In the discussion, the paper emphasizes that the dual‑mutation strategy (exploratory hypermutation and exploitative low‑mutation) enables UCSC to escape local minima and simultaneously refine promising solutions. The algorithm’s population‑based nature also provides a natural mechanism for multi‑modal search, which is absent in deterministic methods like K‑means. Limitations include the current single‑machine implementation, which may struggle with very high‑dimensional or massive datasets, and the need for modest initial settings of λ₀ and α, although these are far less critical than K‑means’ seed selection.

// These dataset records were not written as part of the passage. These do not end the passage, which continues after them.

-- ==== Sys2Proof/Machine/Copy.lean ====
section
/-! DEFINITION. Copies: the checks of a packet (R274), the payload as destination sectors (R275, R276, R283), faults (R282), the
words and the trigger at the end (R280, R281), and the events COPY_START, COPY_COMPLETE and COPY_QUEUE_TAKE (R277, R278). -/

namespace Sys2Proof.Machine

/-! ## Streams -/

/-- The copies of a stream, in order. -/
def streamJobs (s : State) : CopyStream → List CopyJob
  | .channel g ch => channelOf s g ch
  | .queue cl q => smGet [] (getCluster s cl).queueJobs q
  | .trigger d => (getDie s d).trigStream

def setJobs (s : State) (x : CopyStream) (l : List CopyJob) : State :=
  match x with
  | .channel g ch => setChannel s g ch l
  | .queue cl q => updCluster s cl fun k => { k with queueJobs := smSet [] k.queueJobs q l }
  | .trigger d => updDie s d fun k => { k with trigStream := l }

/-- The die whose engine runs a stream. -/
def streamDie : CopyStream → Nat
  | .channel g _ => dieOf g
  | .queue cl _ => dieOfCluster cl
  | .trigger d => d

/-- The requester of a copy for an address (R284): the issuing core may reach its CP pages and has a core number 63. -/
def copyAgent (s : State) (x : CopyStream) (j : CopyJob) (va : Word) : Agent :=
  match x with
  | .channel g _ => ⟨some g, .cluster (clusterOf g)⟩
  | .queue cl _ => ⟨none, .cluster cl⟩
  | .trigger d => match j.posted with
    | some e => postAgent d (getPosted s d e) va
    | none => Agent.ofDie d

/-- A copy's read and write: every window range of a scratchpad is refused (R230, R284). -/
def copyRead (a : Agent) (va : Word) (n : Nat) (s : State) : Got (List Byte) :=
  match a.space s va with
  | .scratch g off => scratchRead s true g off n va
  | _ => agentRead a va n s

def copyWrite (a : Agent) (va : Word) (b : List Byte) (s : State) : Got Unit :=
  match a.space s va with
  | .scratch g off => scratchWrite s true g off b va
  | _ => agentWrite a va b s

/-- Whether a write could perform. -/
def copyProbe (a : Agent) (va : Word) (s : State) : Got Unit :=
  match a.space s va with
  | .scratch g off => if (windowAtOff (getCore s g) off).isSome then .fault ⟨causeAttribute, 3, va⟩ s else .ok () s
  | _ => (translate a .write va s).bind fun _ s1 => .ok () s1

/-! ## The packet (R272 to R274) -/

/-- A field of a copy packet. -/
def CopyJob.field (j : CopyJob) (off n : Nat) : Nat := (packetField j.packet off n).toNat

/-- A signed field. -/
def CopyJob.signed (j : CopyJob) (off n : Nat) : Int := signedOf (8 * n) (j.field off n)

def CopyJob.hdr (j : CopyJob) : Word := packetField j.packet 0 8
def CopyJob.halo (j : CopyJob) : Nat := bits j.hdr 29 3
def CopyJob.gather (j : CopyJob) : Bool := bits j.hdr 28 1 == 1
def CopyJob.clip (j : CopyJob) : Bool := bits j.hdr 27 1 == 1
def CopyJob.esize (j : CopyJob) : Nat := 2 ^ bits j.hdr 20 2
def CopyJob.done (j : CopyJob) : Word := packetField j.packet 0x18 8

/-- The first failing check of R274 that needs no extent list; 0 for none. -/
def CopyJob.check (j : CopyJob) : Nat :=
  let sc := bits j.hdr 22 3
  let off := fun (at' n : Nat) => j.field at' n % j.esize != 0
  if bits j.hdr 0 8 != 2 || bits j.hdr 8 12 != 0 || sc == 0 || decide (6 ≤ sc) || (j.gather && (j.halo != 0 || decide (16 < j.field 0x22 2)))
  then 0x01
  else if off 0x10 8 || off 0x2C 4 || j.done.toNat % 16 != 0
    || (if j.gather then j.field 0x08 8 % 16 != 0 else off 0x08 8 || off 0x28 4)
  then 0x13 else 0

/-- An extent of the list: base, rows, stride (R276). -/
def CopyJob.extent (j : CopyJob) (e : Nat) : Word × Nat × Int :=
  let f := fun (off n : Nat) => leNat ((j.extents.drop (16 * e + off)).take n)
  (word (f 0 8), f 8 4, signedOf 32 (f 12 4))

/-- An extent's base or stride is not a multiple of the element size. -/
def CopyJob.extentsBad (j : CopyJob) : Bool :=
  (List.range (j.field 0x22 2)).any fun e =>
    let x := j.extent e
    x.1.toNat % j.esize != 0 || x.2.2 % (j.esize : Int) != 0

/-! ## The payload (R275, R276) -/

/-- The fill bytes of one element. -/
def CopyJob.fillBytes (j : CopyJob) : List Byte :=
  if j.esize = 8 then leBytes 8 (j.field 0x38 4 * 2 ^ 32) else leBytes j.esize (j.field 0x38 4)

/-- The source address of the first element of every destination row. -/
def CopyJob.rowSources (j : CopyJob) : List Word :=
  let src := packetField j.packet 0x08 8
  if j.gather then
    (List.range (j.field 0x22 2)).flatMap fun e =>
      let x := j.extent e
      (List.range x.2.1).map fun (q : Nat) => x.1 + BitVec.ofInt 64 ((q : Int) * x.2.2)
  else
    let h := j.halo
    (List.range (j.field 0x22 2 + 2 * h)).map fun (r : Nat) =>
      src + BitVec.ofInt 64 (((r : Int) - h) * j.signed 0x28 4 - h * j.esize)

/-- Element (r, c): where it comes from, or nothing where the clip window leaves it out. -/
def CopyJob.element (j : CopyJob) (cols r c : Nat) (row : Word) : CopyPart :=
  let z := j.esize
  let x := j.signed 0x30 2 - j.halo + c
  let y := j.signed 0x32 2 - j.halo + r
  let inside := !j.clip || (decide (0 ≤ x) && decide (x < j.field 0x34 2) && decide (0 ≤ y) && decide (y < j.field 0x36 2))
  let dst := packetField j.packet 0x10 8 + BitVec.ofInt 64 ((r : Int) * j.signed 0x2C 4 + c * z)
  if inside then ⟨r * cols + c, some (row + word (c * z)), dst, z, []⟩ else ⟨r * cols + c, none, dst, z, j.fillBytes⟩

/-- Two pieces that one read and one write may cover: contiguous, in the same sectors. -/
def CopyPart.joins (a b : CopyPart) : Bool :=
  b.dst == a.dst + word a.n && b.dst.toNat / 32 == a.dst.toNat / 32 && (match a.src, b.src with
    | some x, some y => y == x + word a.n && y.toNat / 32 == x.toNat / 32
    | none, none => true
    | _, _ => false)

/-- Add a piece to the sectors built so far, the last one first: a sector stands at the place of its last element. -/
def addPart (groups : List (List CopyPart)) (p : CopyPart) : List (List CopyPart) :=
  let same := fun (g : List CopyPart) => (g.head?.map fun x => x.dst.toNat / 32 == p.dst.toNat / 32).getD false
  match groups with
  | g :: rest =>
    if same g then
      (match g.getLast? with
        | some a => if a.joins p then g.dropLast ++ [{ a with n := a.n + p.n, fill := a.fill ++ p.fill }] else g ++ [p]
        | none => [p]) :: rest
    else
      match rest.find? same with
      | some h => (h ++ [p]) :: g :: rest.erase h
      | none => [p] :: g :: rest
  | [] => [[p]]

/-- The destination sectors of a copy with their pieces. -/
def CopyJob.plan (j : CopyJob) : List (List CopyPart) :=
  let cols := j.field 0x20 2 + 2 * j.halo
  let rows := j.rowSources
  ((rows.zip (List.range rows.length)).foldl (fun groups x =>
    (List.range cols).foldl (fun groups c => addPart groups (j.element cols x.2 c x.1)) groups) []).reverse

The conclusion reiterates that UCSC delivers higher classification precision, greater stability, and faster convergence without extensive parameter tuning, making it especially suitable for applications where cluster shapes are irregular and data contain significant noise. Future work is proposed in three directions: (1) scaling UCSC through distributed or GPU‑accelerated frameworks, (2) hybridizing clonal selection with other immune mechanisms such as suppression networks or with density‑based methods like DBSCAN, and (3) integrating automatic cluster‑count estimation techniques to further reduce user intervention. The authors argue that these extensions could position UCSC as a versatile, high‑performance tool for modern data‑intensive domains such as image analysis, bioinformatics, and market segmentation.